Copy out exactly the lines below that run from the one holding "-- ==== Sys2Proof/Laws/State.lean" to the one holding "x).coh = s.coh := rfl", keeping both of those lines and no others.
Material provided below:
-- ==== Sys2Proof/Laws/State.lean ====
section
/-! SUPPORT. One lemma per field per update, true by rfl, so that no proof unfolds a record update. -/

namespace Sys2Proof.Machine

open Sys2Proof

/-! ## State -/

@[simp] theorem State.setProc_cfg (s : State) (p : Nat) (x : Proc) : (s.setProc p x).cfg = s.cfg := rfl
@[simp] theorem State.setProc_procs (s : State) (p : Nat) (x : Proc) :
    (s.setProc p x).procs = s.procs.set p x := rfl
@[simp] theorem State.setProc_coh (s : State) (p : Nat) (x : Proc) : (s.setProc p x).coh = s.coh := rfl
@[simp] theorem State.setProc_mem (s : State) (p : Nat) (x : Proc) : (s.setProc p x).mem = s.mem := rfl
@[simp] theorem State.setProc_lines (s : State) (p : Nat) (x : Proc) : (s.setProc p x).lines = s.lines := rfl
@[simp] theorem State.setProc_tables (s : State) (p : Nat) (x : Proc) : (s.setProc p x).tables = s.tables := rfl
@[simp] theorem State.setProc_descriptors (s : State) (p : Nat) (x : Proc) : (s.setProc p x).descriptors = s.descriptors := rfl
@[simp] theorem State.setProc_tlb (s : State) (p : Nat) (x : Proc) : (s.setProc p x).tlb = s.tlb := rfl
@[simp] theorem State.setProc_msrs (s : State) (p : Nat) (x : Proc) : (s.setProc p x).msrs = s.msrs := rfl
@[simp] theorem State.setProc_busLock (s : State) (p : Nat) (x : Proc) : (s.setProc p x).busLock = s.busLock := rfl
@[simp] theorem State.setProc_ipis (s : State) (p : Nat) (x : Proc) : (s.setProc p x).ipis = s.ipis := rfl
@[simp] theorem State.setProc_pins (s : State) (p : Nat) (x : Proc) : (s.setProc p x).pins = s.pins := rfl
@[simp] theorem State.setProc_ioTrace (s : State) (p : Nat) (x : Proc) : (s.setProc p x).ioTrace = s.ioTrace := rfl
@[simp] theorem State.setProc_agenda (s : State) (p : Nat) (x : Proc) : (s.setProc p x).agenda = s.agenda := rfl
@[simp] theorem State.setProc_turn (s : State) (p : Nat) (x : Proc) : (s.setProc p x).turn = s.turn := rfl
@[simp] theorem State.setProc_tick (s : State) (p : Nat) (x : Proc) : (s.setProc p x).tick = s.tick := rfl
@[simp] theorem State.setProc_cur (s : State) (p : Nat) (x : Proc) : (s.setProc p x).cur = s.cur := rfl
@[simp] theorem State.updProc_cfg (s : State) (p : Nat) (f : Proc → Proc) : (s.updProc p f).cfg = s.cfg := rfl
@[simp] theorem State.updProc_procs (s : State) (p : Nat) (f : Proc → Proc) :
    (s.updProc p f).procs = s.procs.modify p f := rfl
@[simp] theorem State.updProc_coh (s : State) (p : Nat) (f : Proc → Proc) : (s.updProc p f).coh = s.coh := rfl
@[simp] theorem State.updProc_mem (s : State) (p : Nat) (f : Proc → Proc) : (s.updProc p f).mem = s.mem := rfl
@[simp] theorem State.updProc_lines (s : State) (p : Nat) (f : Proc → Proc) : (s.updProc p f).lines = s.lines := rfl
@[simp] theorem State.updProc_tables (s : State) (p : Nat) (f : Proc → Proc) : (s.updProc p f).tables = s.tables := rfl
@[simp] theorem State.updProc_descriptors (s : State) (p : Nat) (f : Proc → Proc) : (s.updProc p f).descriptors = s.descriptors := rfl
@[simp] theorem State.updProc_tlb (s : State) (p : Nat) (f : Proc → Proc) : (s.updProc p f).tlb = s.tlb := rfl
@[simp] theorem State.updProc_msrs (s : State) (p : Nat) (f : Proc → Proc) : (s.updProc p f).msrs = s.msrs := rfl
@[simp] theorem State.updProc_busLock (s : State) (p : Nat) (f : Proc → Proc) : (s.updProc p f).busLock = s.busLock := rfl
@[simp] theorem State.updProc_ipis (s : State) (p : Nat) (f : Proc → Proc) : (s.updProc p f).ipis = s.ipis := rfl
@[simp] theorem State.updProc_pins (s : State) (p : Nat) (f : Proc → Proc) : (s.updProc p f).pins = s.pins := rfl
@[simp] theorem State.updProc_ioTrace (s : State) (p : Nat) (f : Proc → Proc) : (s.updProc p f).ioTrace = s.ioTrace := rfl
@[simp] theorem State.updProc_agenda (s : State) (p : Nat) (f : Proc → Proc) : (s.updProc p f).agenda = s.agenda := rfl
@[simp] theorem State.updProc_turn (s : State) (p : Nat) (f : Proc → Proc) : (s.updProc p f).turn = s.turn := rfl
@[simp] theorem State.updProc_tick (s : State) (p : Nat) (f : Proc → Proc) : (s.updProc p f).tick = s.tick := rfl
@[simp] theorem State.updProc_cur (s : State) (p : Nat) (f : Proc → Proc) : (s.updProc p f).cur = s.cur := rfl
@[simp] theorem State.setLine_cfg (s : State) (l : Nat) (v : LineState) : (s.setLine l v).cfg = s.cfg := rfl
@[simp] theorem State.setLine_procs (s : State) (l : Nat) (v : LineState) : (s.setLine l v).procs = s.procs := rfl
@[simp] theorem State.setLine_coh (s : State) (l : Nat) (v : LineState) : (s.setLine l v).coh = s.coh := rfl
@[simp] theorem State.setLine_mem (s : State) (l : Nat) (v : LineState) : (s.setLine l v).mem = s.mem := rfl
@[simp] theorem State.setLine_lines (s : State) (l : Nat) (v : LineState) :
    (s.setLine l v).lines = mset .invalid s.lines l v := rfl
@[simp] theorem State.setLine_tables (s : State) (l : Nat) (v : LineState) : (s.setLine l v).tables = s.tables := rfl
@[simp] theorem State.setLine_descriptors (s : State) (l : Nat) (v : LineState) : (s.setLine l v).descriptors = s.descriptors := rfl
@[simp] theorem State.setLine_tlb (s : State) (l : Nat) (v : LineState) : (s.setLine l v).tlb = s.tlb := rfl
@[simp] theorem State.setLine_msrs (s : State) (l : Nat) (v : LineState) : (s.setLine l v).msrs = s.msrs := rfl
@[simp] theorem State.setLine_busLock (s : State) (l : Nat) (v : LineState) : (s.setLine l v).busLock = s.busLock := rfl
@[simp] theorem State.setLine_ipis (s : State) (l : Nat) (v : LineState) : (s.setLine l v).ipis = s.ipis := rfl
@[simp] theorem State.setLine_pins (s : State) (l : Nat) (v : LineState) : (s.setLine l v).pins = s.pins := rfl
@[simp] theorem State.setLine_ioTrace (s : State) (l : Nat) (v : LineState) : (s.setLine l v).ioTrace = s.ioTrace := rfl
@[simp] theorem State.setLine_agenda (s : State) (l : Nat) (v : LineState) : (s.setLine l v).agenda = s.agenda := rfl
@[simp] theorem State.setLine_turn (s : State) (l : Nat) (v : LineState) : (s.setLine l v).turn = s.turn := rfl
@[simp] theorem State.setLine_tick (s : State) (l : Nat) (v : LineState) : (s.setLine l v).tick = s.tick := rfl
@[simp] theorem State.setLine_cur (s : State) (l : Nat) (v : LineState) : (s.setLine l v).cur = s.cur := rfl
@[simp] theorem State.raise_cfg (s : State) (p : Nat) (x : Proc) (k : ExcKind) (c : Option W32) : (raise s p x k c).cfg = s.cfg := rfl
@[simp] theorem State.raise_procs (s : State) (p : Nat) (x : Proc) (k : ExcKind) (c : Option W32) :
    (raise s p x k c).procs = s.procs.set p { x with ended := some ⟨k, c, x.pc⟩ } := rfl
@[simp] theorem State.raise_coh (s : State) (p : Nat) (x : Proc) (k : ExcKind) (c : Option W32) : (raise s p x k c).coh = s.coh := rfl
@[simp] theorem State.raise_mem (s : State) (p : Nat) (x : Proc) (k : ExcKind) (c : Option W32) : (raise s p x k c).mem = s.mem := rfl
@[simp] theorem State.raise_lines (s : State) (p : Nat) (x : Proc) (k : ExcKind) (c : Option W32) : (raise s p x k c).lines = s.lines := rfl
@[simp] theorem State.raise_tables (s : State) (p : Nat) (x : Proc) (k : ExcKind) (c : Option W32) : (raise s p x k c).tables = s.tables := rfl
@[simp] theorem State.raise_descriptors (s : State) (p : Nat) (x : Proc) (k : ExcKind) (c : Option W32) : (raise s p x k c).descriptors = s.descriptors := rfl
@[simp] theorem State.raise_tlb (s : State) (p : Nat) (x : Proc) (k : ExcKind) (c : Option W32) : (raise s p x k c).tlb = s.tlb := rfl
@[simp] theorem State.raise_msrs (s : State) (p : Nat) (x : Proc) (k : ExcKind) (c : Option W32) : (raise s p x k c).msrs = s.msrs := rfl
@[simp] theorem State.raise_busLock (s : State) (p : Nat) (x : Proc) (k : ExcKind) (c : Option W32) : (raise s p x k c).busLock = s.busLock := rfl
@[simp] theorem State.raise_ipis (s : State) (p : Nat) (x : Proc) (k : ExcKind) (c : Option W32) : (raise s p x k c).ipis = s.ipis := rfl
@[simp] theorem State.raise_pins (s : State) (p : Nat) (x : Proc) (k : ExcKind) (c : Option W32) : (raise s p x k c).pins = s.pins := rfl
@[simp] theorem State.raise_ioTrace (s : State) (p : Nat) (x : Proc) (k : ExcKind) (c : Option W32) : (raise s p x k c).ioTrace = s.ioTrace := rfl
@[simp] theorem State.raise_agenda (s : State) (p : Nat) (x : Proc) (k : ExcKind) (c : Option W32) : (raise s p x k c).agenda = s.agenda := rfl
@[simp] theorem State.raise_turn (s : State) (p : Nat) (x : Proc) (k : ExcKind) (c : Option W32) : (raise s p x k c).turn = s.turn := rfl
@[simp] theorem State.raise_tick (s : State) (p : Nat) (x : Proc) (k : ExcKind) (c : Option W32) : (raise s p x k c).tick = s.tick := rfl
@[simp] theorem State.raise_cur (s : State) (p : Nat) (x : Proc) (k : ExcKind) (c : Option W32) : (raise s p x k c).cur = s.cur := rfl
End of Material provided.
Material provided below:
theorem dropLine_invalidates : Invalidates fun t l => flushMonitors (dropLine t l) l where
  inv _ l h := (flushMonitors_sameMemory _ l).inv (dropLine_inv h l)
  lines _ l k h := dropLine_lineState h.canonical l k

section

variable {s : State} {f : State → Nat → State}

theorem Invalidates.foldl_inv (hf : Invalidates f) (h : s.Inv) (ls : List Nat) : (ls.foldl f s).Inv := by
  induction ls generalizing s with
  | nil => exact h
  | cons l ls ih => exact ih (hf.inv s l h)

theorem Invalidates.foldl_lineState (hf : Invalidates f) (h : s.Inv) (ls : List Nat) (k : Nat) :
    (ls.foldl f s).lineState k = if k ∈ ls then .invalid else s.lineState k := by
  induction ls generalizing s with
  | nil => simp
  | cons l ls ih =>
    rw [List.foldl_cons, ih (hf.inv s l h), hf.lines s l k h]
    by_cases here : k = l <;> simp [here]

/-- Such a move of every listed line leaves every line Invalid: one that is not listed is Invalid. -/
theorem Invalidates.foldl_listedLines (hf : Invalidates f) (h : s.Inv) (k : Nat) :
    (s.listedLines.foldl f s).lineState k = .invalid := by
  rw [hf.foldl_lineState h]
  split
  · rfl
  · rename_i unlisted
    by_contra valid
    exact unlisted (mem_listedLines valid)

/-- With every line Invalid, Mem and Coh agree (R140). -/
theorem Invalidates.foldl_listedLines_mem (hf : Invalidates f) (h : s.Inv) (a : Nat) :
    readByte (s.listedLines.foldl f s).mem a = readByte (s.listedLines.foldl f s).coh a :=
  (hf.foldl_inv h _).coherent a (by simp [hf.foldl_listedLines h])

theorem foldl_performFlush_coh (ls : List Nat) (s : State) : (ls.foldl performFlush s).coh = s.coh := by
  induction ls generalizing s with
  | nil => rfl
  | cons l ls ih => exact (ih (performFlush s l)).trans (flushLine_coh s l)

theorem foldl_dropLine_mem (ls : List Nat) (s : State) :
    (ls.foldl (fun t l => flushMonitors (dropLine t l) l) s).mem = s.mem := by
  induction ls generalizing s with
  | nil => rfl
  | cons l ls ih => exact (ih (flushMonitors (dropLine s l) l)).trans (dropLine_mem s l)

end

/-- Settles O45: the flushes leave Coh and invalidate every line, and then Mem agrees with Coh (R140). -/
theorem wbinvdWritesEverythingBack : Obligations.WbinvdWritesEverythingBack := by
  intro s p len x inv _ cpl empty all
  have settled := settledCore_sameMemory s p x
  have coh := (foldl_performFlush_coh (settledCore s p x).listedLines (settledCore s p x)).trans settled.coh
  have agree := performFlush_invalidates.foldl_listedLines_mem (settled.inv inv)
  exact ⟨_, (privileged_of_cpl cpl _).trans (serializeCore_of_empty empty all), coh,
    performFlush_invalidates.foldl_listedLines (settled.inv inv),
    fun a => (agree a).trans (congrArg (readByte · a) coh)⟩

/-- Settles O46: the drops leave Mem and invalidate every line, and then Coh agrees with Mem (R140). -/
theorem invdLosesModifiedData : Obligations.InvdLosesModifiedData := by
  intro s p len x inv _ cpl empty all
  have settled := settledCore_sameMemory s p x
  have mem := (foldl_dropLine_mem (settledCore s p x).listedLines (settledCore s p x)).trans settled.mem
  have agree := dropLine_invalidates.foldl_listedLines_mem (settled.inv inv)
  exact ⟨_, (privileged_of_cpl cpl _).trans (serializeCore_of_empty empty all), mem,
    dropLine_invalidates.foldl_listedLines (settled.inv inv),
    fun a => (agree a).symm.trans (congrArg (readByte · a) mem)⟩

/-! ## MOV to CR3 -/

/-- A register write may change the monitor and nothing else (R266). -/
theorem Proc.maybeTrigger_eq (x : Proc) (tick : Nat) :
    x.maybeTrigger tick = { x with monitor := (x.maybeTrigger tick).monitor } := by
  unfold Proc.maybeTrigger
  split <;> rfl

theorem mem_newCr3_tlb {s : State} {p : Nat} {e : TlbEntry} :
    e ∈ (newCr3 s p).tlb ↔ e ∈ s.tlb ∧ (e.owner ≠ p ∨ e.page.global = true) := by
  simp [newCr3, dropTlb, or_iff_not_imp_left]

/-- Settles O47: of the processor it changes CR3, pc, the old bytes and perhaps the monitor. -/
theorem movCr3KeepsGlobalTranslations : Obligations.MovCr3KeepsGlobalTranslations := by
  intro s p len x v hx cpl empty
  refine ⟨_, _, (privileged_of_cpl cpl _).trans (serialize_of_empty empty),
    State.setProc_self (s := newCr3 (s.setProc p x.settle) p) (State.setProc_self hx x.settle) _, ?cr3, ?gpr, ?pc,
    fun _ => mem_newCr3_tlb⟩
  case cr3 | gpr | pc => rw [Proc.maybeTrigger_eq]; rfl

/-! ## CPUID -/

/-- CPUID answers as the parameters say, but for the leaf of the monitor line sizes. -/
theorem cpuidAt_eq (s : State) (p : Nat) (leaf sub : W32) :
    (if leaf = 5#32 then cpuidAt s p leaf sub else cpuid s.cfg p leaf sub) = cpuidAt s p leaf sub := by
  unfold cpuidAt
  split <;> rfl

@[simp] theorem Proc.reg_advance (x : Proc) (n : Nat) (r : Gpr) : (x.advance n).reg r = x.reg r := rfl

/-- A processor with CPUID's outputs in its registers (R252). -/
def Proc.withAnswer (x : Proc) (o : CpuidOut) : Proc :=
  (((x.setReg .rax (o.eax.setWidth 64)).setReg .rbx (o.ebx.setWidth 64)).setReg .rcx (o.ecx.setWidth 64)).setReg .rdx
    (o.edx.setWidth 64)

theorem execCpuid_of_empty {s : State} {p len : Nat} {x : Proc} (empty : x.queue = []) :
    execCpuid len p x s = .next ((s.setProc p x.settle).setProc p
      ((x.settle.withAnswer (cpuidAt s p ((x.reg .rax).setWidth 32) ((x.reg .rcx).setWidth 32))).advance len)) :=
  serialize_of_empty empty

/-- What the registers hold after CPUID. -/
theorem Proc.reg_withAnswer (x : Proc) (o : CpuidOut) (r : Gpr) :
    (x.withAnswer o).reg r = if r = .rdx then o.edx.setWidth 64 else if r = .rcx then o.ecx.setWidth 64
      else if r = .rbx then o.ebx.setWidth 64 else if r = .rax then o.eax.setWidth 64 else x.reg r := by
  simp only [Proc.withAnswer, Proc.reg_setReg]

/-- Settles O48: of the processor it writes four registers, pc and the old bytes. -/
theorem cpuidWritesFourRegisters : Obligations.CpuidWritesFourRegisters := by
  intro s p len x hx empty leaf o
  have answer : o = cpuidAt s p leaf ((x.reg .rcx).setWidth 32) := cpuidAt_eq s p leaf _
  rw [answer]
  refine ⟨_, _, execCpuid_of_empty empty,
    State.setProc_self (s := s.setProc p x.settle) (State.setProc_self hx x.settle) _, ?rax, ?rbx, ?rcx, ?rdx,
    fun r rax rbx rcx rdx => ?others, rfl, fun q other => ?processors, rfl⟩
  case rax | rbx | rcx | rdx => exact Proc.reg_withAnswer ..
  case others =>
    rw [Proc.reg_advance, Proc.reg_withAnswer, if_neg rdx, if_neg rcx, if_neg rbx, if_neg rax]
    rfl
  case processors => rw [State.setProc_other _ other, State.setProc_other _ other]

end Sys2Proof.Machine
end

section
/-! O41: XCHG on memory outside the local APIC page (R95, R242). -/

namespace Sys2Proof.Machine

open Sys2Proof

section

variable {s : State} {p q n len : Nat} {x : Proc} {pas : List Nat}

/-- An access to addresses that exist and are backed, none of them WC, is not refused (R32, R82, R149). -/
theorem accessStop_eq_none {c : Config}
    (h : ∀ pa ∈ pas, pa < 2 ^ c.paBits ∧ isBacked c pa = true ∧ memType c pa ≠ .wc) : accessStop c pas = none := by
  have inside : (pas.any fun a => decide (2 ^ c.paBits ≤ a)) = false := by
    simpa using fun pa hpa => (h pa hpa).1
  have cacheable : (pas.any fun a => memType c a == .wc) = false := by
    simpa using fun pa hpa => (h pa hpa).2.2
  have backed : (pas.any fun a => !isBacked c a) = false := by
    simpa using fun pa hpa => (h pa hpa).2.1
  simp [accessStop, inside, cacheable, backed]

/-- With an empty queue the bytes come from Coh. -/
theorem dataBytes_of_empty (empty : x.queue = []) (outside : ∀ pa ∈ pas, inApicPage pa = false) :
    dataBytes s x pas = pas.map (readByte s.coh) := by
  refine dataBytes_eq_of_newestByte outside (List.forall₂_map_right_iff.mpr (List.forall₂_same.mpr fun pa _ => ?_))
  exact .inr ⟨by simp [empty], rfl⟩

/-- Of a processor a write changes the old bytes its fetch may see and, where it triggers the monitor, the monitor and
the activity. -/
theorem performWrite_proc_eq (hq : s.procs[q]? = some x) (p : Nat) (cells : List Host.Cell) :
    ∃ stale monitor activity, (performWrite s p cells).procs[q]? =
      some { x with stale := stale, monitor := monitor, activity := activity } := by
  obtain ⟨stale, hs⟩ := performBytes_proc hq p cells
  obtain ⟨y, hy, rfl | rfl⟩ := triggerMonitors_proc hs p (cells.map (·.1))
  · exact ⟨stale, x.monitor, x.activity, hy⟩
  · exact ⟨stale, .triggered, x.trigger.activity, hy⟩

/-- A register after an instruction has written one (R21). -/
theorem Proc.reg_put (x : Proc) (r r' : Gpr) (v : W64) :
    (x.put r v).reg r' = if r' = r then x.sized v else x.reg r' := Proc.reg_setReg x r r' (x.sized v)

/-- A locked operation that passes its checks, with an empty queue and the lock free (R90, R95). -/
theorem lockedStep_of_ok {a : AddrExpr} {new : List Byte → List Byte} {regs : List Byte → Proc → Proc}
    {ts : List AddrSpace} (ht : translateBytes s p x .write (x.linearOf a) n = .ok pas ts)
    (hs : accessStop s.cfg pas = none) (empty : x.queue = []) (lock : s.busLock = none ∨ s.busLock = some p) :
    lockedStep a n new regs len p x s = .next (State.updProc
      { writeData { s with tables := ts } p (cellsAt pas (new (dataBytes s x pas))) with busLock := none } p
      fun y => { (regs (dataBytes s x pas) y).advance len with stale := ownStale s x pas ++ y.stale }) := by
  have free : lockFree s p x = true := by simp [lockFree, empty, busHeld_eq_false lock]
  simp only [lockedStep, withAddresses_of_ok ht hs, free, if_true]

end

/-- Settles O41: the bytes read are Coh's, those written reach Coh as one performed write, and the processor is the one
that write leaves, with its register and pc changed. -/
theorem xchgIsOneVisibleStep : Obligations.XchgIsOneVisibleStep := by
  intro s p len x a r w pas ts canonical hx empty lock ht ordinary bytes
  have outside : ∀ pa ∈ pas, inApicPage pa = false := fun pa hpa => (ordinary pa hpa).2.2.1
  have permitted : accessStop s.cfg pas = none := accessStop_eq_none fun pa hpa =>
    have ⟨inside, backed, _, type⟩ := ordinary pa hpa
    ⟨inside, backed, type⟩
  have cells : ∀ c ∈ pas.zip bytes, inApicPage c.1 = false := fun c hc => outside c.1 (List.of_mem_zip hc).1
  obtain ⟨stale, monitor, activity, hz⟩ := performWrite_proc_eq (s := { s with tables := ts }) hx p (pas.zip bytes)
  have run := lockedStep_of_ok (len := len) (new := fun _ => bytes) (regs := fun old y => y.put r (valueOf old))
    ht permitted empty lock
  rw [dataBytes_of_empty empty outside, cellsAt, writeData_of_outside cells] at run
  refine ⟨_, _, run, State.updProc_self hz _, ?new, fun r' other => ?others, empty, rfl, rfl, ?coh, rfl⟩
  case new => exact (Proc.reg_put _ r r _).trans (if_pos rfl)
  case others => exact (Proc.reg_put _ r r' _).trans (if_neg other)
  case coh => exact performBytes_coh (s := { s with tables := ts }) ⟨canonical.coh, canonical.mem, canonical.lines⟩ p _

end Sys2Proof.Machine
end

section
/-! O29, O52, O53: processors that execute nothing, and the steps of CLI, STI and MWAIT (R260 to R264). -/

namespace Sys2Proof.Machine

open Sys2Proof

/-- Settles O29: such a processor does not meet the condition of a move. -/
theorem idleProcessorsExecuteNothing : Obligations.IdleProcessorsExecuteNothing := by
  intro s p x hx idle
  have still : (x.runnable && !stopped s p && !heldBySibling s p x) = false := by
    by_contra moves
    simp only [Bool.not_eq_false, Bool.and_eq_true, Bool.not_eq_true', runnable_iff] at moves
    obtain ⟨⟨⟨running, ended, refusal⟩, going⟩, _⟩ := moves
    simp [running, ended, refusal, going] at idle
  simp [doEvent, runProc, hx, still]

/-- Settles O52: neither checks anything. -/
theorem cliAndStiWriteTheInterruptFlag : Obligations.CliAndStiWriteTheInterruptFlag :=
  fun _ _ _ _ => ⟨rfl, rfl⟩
End of Material provided.
Material provided below:
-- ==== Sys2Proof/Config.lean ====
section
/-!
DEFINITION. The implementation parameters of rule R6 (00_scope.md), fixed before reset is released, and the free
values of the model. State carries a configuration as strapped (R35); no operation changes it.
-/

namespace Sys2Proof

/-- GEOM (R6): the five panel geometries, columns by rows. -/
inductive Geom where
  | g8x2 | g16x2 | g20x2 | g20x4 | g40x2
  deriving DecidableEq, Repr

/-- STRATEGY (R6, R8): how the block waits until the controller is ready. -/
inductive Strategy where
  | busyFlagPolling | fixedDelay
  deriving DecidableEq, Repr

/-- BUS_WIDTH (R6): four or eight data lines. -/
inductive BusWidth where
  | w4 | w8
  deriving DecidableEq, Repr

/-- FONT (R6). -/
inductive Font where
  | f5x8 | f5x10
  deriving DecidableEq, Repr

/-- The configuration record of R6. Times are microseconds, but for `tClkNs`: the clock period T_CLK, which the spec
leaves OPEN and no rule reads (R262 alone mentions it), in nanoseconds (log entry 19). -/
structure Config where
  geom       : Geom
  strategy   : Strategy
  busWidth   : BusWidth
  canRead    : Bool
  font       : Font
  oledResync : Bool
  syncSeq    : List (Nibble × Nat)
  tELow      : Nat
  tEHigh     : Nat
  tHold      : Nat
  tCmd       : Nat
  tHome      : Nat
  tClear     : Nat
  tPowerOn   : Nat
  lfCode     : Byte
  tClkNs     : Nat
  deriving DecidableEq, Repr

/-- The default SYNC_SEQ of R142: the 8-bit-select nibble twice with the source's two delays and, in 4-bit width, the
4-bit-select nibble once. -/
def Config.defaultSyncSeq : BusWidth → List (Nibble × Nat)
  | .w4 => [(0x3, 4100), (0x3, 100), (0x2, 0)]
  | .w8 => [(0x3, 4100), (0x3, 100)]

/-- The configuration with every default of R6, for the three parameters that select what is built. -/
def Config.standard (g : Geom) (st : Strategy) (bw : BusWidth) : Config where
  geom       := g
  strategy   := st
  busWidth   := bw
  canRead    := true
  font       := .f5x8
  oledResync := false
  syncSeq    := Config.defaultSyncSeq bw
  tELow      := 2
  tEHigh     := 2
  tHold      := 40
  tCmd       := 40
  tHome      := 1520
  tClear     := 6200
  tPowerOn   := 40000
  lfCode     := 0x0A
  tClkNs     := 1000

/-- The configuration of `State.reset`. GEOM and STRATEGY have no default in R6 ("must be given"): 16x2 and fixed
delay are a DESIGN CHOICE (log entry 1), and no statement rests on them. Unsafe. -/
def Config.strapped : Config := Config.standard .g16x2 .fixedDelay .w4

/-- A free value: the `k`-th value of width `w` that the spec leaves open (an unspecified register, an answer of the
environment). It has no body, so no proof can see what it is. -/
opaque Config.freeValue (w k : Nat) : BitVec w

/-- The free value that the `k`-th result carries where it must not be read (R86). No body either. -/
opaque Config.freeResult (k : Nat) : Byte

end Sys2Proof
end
End of Material provided.
#### [Response for this exercise]
-- ==== Sys2Proof/Laws/State.lean ====
section
/-! SUPPORT. One lemma per field per update, true by rfl, so that no proof unfolds a record update. -/

namespace Sys2Proof.Machine

open Sys2Proof

/-! ## State -/

@[simp] theorem State.setProc_cfg (s : State) (p : Nat) (x : Proc) : (s.setProc p x).cfg = s.cfg := rfl
@[simp] theorem State.setProc_procs (s : State) (p : Nat) (x : Proc) :
    (s.setProc p x).procs = s.procs.set p x := rfl
@[simp] theorem State.setProc_coh (s : State) (p : Nat) (x : Proc) : (s.setProc p x).coh = s.coh := rfl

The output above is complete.